* Task requirements
Go through the material and return every line that contains the string "registers".

* Supplied records
-------------------------

-- ==== Sys2Proof/Machine/Matrix.lean ====
section
/-!
DEFINITION. The matrix engine: lane class 0x9 (R380 to R385), the A latch and the queues (R174, R175), array passes (R169 to R172,
R176 to R178) with their arithmetic (R220 to R224), and the accumulator port (R179, R226, R383, R384).
-/

namespace Sys2Proof.Machine

/-! ## Accumulator values (R221, R226) -/

/-- The A48 format. -/
def a48 : Fmt := ⟨38, 511⟩

/-- A 48-bit integer. -/
def sint48 (v : Nat) : Int := (BitVec.ofNat 48 v).toInt

/-- sat48 of R172. -/
def sat48 (v : Int) : Nat := (BitVec.ofInt 48 (max (-(2 ^ 47)) (min (2 ^ 47 - 1) v))).toNat

/-- R226: an accumulator value as an output; bits of the output. -/
def accOut (cfg : BitVec 4) (v : Nat) : Nat :=
  let m : FMod := { sat := cfg.getLsbD 3 }
  match cfg.toNat % 8 with
  | 0 => ((fmtOf .f32).fout m (a48.decode v)).bits
  | 1 => ((fmtOf .bf16).fout m (a48.decode v)).bits
  | 2 => ((fmtOf .f16).fout m (a48.decode v)).bits
  | 3 => (cvtT8 (a48.decode v)).bits
  | _ => (BitVec.ofInt 32 (max (-(2 ^ 31)) (min (2 ^ 31 - 1) (sint48 v)))).toNat

/-- Bytes of an output element. -/
def outBytes (cfg : BitVec 4) : Nat := match cfg.toNat % 8 with | 1 => 2 | 2 => 2 | 3 => 1 | _ => 4

/-- R383: a 32-bit value widened to an accumulator value: FP32 exactly, or a sign-extended integer. -/
def accIn (int : Bool) (v : Nat) : Nat :=
  if int then (BitVec.ofInt 48 (BitVec.ofNat 32 v).toInt).toNat else (a48.fout {} ((fmtOf .f32).decode (v % 2 ^ 32))).bits

/-! ## Accumulators of a warp -/

def accKey (tile row col : Nat) : Nat := 1024 * tile + 128 * row + col
def Warp.accAt (x : Warp) (tile row col : Nat) : Nat := (Tab.get 0 x.acc (accKey tile row col)).toNat
def Warp.setAcc (x : Warp) (tile row col v : Nat) : Warp := { x with acc := Tab.put 0 x.acc (accKey tile row col) (BitVec.ofNat 48 v) }
def Warp.poisoned (x : Warp) (tile : Nat) : Bool := x.poison.getLsbD tile
def Warp.setBadTile (x : Warp) (tile : Nat) (bad : Bool) : Warp :=
  let m : W64 := BitVec.ofNat 64 (2 ^ tile)
  { x with poison := if bad then x.poison ||| m else x.poison &&& ~~~m }

/-! ## Group arithmetic (R169 to R172, R220 to R224) -/

/-- K of a format code (R380), and bits of an element. -/
def mxK (fmt : Nat) : Nat := match fmt with | 1 => 64 | 3 => 64 | 4 => 16 | 5 => 16 | _ => 32
def mxBits (fmt : Nat) : Nat := 256 / mxK fmt

/-- Element k of a 32-byte row. -/
def mxElem (fmt row k : Nat) : Nat := row / 2 ^ (mxBits fmt * k) % 2 ^ mxBits fmt

/-- An integer element (R214). -/
def mxInt (fmt code : Nat) : Int := if fmt = 2 then (BitVec.ofNat 8 code).toInt else (BitVec.ofNat 4 code).toInt

/-- An expanded float element (R220): scales apply to T8 and T4. -/
def mxVal (fmt code : Nat) (scale : Option Nat) : Val :=
  let v : Val := match fmt with
    | 0 => t8Decode code | 1 => t4Decode code | 4 => (fmtOf .f16).decode code | _ => (fmtOf .bf16).decode code
  match scale with
  | none => v
  | some b => match scaleExp b with | none => .nan | some k => v.shift k

/-- R223: finite products lose the bits below 2^(q − 125). -/
def windowed (ps : List Val) : List Val :=
  let tops : List Int := ps.filterMap (fun p => match p with | .fin _ m e _ => if m = 0 then none else some (e + topBit m) | _ => none)
  match tops with
  | [] => ps
  | t :: r =>
    let low := r.foldl max t - 125
    ps.map (fun p => match p with
      | .fin n m e x => if e < low then .fin n (m / 2 ^ (low - e).toNat) low x else p
      | p => p)

/-- One element's update: the row of A, the column of B, their scale bytes, the accumulator (R172, R222 to R224). -/
def mxUpdate (fmt blk : Nat) (a b acc : Nat) (as bs : Nat) : Nat :=
  let ks := List.range (mxK fmt)
  if fmt = 2 ∨ fmt = 3 then
    sat48 (ks.foldl (fun (g : Int) k => g + mxInt fmt (mxElem fmt a k) * mxInt fmt (mxElem fmt b k)) (sint48 acc))
  else
    let sc (s k : Nat) : Option Nat := if blk = 0 then none else some (s / 2 ^ (8 * (k / blk)) % 256)
    let ps := ks.map (fun k => ((mxVal fmt (mxElem fmt a k) (sc as k)).mul (mxVal fmt (mxElem fmt b k) (sc bs k))).1)
    let ps := if fmt = 4 ∨ fmt = 5 then windowed ps else ps
    let r := (a48.fout {} (sumVals 0 (a48.decode acc :: ps)).1).bits
    if r = 2 ^ 47 then 0 else r

/-! ## Quarters and queue entries -/

/-- Quarters with an active lane (R169). -/
def activeQuarters (lanes : Mask) : List Nat := (List.range 16).filter (fun q => (lanes >>> (8 * q)).setWidth 8 != (0 : BitVec 8))

/-- Quarter-tiles that an operation reads or writes (R176). -/
def MxOp.tiles (o : MxOp) : List Nat :=
  match o.kind with
  | 0 | 2 | 3 => (activeQuarters o.lanes).map (o.acc + ·)
  | 1 | 4 | 5 => (List.range o.n).map (o.acc + ·)
  | _ => []

def MxOp.fmt (o : MxOp) : Nat := modBits o.mod 5 3
def MxOp.blk (o : MxOp) : Nat := match modBits o.mod 2 1 with | 0 => 0 | 1 => 16 | _ => 32
/-- Bytes of B, with its scales. -/
def MxOp.bBytes (o : MxOp) : Nat := if o.blk = 0 then 4096 else 4608

/-- Element bytes of MXLD and MXST (R384). -/
def MxOp.elem (o : MxOp) : Nat :=
  if modBits o.mod 6 5 = 0 then 6 else if o.kind = 5 then outBytes o.cfg else 4

/-- The setting that holds at the end of a warp's queue. -/
def Warp.cfgNow (x : Warp) : BitVec 4 := x.mxq.foldl (fun c o => if o.kind = 6 then o.mod.setWidth 4 else c) x.mxcfg

/-! ## Issue (R175, R181) -/

/-- Enter an operation: its number, what it takes at issue, its arrival two cycles after the last pass. -/
def State.enqueue (s : State) (iss : Iss) (w : Nat) (o : Nat → MxOp) (locks : Nat → List Lock) : State :=
  let (id, s) := s.newId
  match s.ctx iss.w.g, s.team iss.w.team with
  | some c, some t =>
    let o : MxOp := { o id with arrival := iss.last + 2, c := c.wclk, t := c.wclk, pc := iss.pc, cpc := t.cpc, csn := t.csn, edge := c.edge }
    let s := (s.lock iss.w.core (locks id)).updWarp w (fun x => { x with mxq := x.mxq ++ [{ o with cfg := x.cfgNow }] })
    if o.kind = 2 ∨ o.kind = 7 then s else s.updCtx iss.w.g (fun c => { c with mx := c.mx + 1 })
  | _, _ => s

/-- Operations that still hold an entry of a warp's queue: an entry is free again once the engine has taken up its operation whole, an MXQ with
the start of its last pass, another operation when the port begins to serve it. R175 does not say when, and R176 lets a chain run at the full
pass rate (DEDUCED, log entry 25). 'serving' is the operation that the port serves. -/
def Warp.queued (x : Warp) (serving : Option Nat) : List MxOp :=
  x.mxq.filter (fun o => if o.kind = 0 then !o.left.isEmpty else serving != some o.id)

/-- The operation that the accumulator port of a core serves. -/
def State.serving (s : State) (core : Nat) : Option Nat := (s.core core).portOp.map (·.2)

/-- A matrix instruction: nothing where no lane is active; its causes concern the whole instruction; it waits for a place in the queue
and for lock entries. -/
def State.matrixOp (s : State) (i : Instr) (x : Args) (locks : Nat) (cause : Iss → State → Warp → Option (Cause × W64))
    (go : Iss → State → Nat → Warp → Eff) : Host.Outcome State Fault Refusal :=
  s.issue i x (fun iss s =>
    match iss.w.g with
    | .ct _ => { st := s }
    | .warp w =>
      match s.warp w with
      | none => { st := s }
      | some y =>
        if iss.act = 0 then { st := if needsTag i then s.passTag iss else s }
        else match cause iss s y with
          | some (c, va) => .all s iss.lanes c va
          | none => if 4 ≤ (y.queued (s.serving iss.w.core)).length || s.lockRoom iss.w.core < locks then .stall s else go iss s w y)

/-- Quarter-tiles of the warp. -/
def State.accOf (s : State) (g : Nat) : Nat := match s.grid g with | some r => r.rec_.acc | none => 0

/-- MATRIX_SLOT of R181 for quarters and for a count. -/
def slotCause (bad : Bool) : Option (Cause × W64) := if bad then some (.matrixSlot, 0) else none
def State.quarterPast (s : State) (iss : Iss) (acc : Nat) : Bool :=
  (activeQuarters iss.act).any (fun q => decide (s.accOf iss.w.grid ≤ acc + q))

/-- The eight registers va to va + 7 of the active lanes. -/
def State.rowsOf (s : State) (iss : Iss) (o : Opnd) : Tab W32 :=
  (lanesOf iss.act).foldl (fun t j => (List.range 8).foldl (fun t k =>
    Tab.put 0 t (16 * j + k) (match o with | .v n => (s.regPart iss.w.g j (.v n.toNat) (.v (n.toNat + k))).setWidth 32 | _ => 0)) t) []

/-- A lock entry. -/
def mkLock (w : Who) (sp : Bool) (lo n : Nat) (dest : Bool) (id : Nat) : Lock :=
  { owner := id, team := if sp then some w.team else none, asid := w.asid, lo := lo, n := n, dest := dest }

/-- R174: the rows that an MXQ uses. Under a latch that holds them, registers that software has changed since leave it open which of the
two each lane takes. -/
def State.latchRows (s : State) (iss : Iss) (y : Warp) (base : Nat) (regs : Tab W32) : Tab W32 × State :=
  let (free, s) := s.free
  let either (t : Tab W32) : Tab W32 := (lanesOf iss.act).foldl (fun r j => (List.range 8).foldl (fun r k =>
    Tab.put 0 r (16 * j + k) (Tab.get 0 (if free.getLsbD j then regs else t) (16 * j + k))) r) []
  match y.latch with
  | some (b, m, t) => (if b = base ∧ m = iss.act ∧ t ≠ regs then either t else regs, s)
  | none => (regs, s)

/-- The rows with their scale registers, where the elements take scales. -/
def State.scaledRows (s : State) (iss : Iss) (rows : Tab W32) : Tab W32 :=
  match iss.x.c with
  | .v n => if modBits iss.x.mod 2 1 = 0 then rows
            else (lanesOf iss.act).foldl (fun t j => Tab.put 0 t (16 * j + 15) ((s.reg iss.w.g j (.v n.toNat)).setWidth 32)) rows
  | _ => rows

/-- Where B of an MXQ begins in the team's scratchpad. -/
def Iss.mxqOff (iss : Iss) (s : State) : Nat := iss.src32 s (lowest iss.act) iss.x.b

/-- Bytes of B with its scales. -/
def mxqSize (x : Args) : Nat := if modBits x.mod 2 1 = 0 then 4096 else 4608

/-- An MXQ enters the queue. -/
def State.mxqGo (s : State) (iss : Iss) (w : Nat) (y : Warp) : State :=
  let x := iss.x
  let off := iss.mxqOff s
  let base := match x.a with | .v n => n.toNat | _ => 0
  let (rows, s1) := s.latchRows iss y base (s.rowsOf iss x.a)
  let o (id : Nat) : MxOp := { id := id, kind := 0, acc := rawOf x.d, mod := x.mod, lanes := iss.act, rows := s.scaledRows iss rows,
                               boff := off, arrival := 0, left := activeQuarters iss.act }
  let s := s1.enqueue iss w o (fun id => [mkLock iss.w true off (mxqSize x) false id])
  s.updWarp w (fun y => { y with latch := if modBit x.mod 0 then some (base, iss.act, rows) else none })

/-- MXQ (R381). -/
def execMxq (x : Args) (s : State) : Host.Outcome State Fault Refusal :=
  s.matrixOp (.mxq x) x 1
    (fun iss s _ =>
      if iss.mxqOff s % 128 ≠ 0 then some (.illegalOperand, 0)
      else if s.scratchSize iss.w.team < iss.mxqOff s + mxqSize x then some (.scratchBounds, BitVec.ofNat 64 (iss.mxqOff s))
      else slotCause (s.quarterPast iss (rawOf x.d)))
    (fun iss s w y => if s.engineHeld iss.w.g then .stall s else { st := s.mxqGo iss w y })

/-- MXZ (R382). -/
def execMxz (x : Args) (s : State) : Host.Outcome State Fault Refusal :=
  let n := modBits x.mod 5 0 + 1
  s.matrixOp (.mxz x) x 0 (fun iss s _ => slotCause (decide (s.accOf iss.w.grid < rawOf x.d + n)))
    (fun iss s w _ => { st := s.enqueue iss w (fun id => { id := id, kind := 1, acc := rawOf x.d, n := n, mod := x.mod, lanes := iss.act, arrival := 0 }) (fun _ => []) })

/-- MXRD: a result of variable latency that the port forms (R383). -/
def State.mxReadOp (s : State) (i : Instr) (x : Args) (kind : Nat) : Host.Outcome State Fault Refusal :=
  s.matrixOp i x 0 (fun iss s _ => slotCause (kind == 2 && s.quarterPast iss (rawOf x.a)))
    (fun iss s w _ =>
      let (fid, s) := s.newId
      let s := s.beginFlight iss { id := fid, tag := 0, cnt := .none, pc := 0, lanes := 0, form := .ready, missing := 1 }
      let d := match x.d with | .v n => n.toNat | _ => 0
      let o (id : Nat) : MxOp := { id := id, kind := kind, acc := rawOf x.a, mod := x.mod, lanes := iss.act, d := d, flight := fid, arrival := 0 }
      { st := s.enqueue iss w o (fun _ => []) })

def execMxrd (x : Args) (s : State) : Host.Outcome State Fault Refusal := s.mxReadOp (.mxrd x) x 2
def execMxrdCfg (x : Args) (s : State) : Host.Outcome State Fault Refusal := s.mxReadOp (.mxrdCfg x) x 7

/-- MXWR (R383). -/
def execMxwr (x : Args) (s : State) : Host.Outcome State Fault Refusal :=
  s.matrixOp (.mxwr x) x 0 (fun iss s _ => slotCause (s.quarterPast iss (rawOf x.d)))
    (fun iss s w _ =>
      let rows := s.rowsOf iss x.a
      let o (id : Nat) : MxOp := { id := id, kind := 3, acc := rawOf x.d, mod := x.mod, lanes := iss.act, rows := rows, arrival := 0 }
      { st := s.enqueue iss w o (fun _ => []) })

/-- Where the memory range of an MXLD or MXST begins, and how many bytes it has. -/
def Iss.mxAddr (iss : Iss) (s : State) : Nat :=
  let j := lowest iss.act
  if spaceOf iss.x.mod = 1 then iss.scratchOff s j iss.x.a (some iss.x.b) else (iss.globalVa s j iss.x.a (some iss.x.b)).toNat
def Warp.mxBytes (y : Warp) (x : Args) (store : Bool) : Nat :=
  (modBits x.mod 4 2 + 1) * 1024 * MxOp.elem { id := 0, kind := if store then 5 else 4, acc := 0, mod := x.mod, lanes := 0, arrival := 0, cfg := y.cfgNow }

/-- The range of an MXLD or MXST in global memory fails R156. -/
def State.mxRange (s : State) (iss : Iss) (y : Warp) (store : Bool) : Option Cause :=
  if spaceOf iss.x.mod = 1 then none else rangeFault (BitVec.ofNat 64 (iss.mxAddr s)) (y.mxBytes iss.x store)

/-- An MXLD or MXST enters the queue; one whose range fails R156 only to complete there with its error. -/
def State.mxMemGo (s : State) (iss : Iss) (w : Nat) (y : Warp) (store : Bool) : State :=
  let x := iss.x
  let sp := spaceOf x.mod = 1
  let bad := s.mxRange iss y store
  let o (id : Nat) : MxOp := { id := id, kind := if store then 5 else 4, acc := rawOf x.d, n := modBits x.mod 4 2 + 1, mod := x.mod,
                               lanes := iss.act, boff := iss.mxAddr s, sp := sp, arrival := 0,
                               failed := bad.map (fun c => (c, BitVec.ofNat 64 (iss.mxAddr s))) }
  s.enqueue iss w o (fun id => if bad.isSome then [] else [mkLock iss.w sp (iss.mxAddr s) (y.mxBytes x store) store id])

-------------------------

* Answer section
/-- The eight registers va to va + 7 of the active lanes. -/
/-- R174: the rows that an MXQ uses. Under a latch that holds them, registers that software has changed since leave it open which of the
/-- The rows with their scale registers, where the elements take scales. -/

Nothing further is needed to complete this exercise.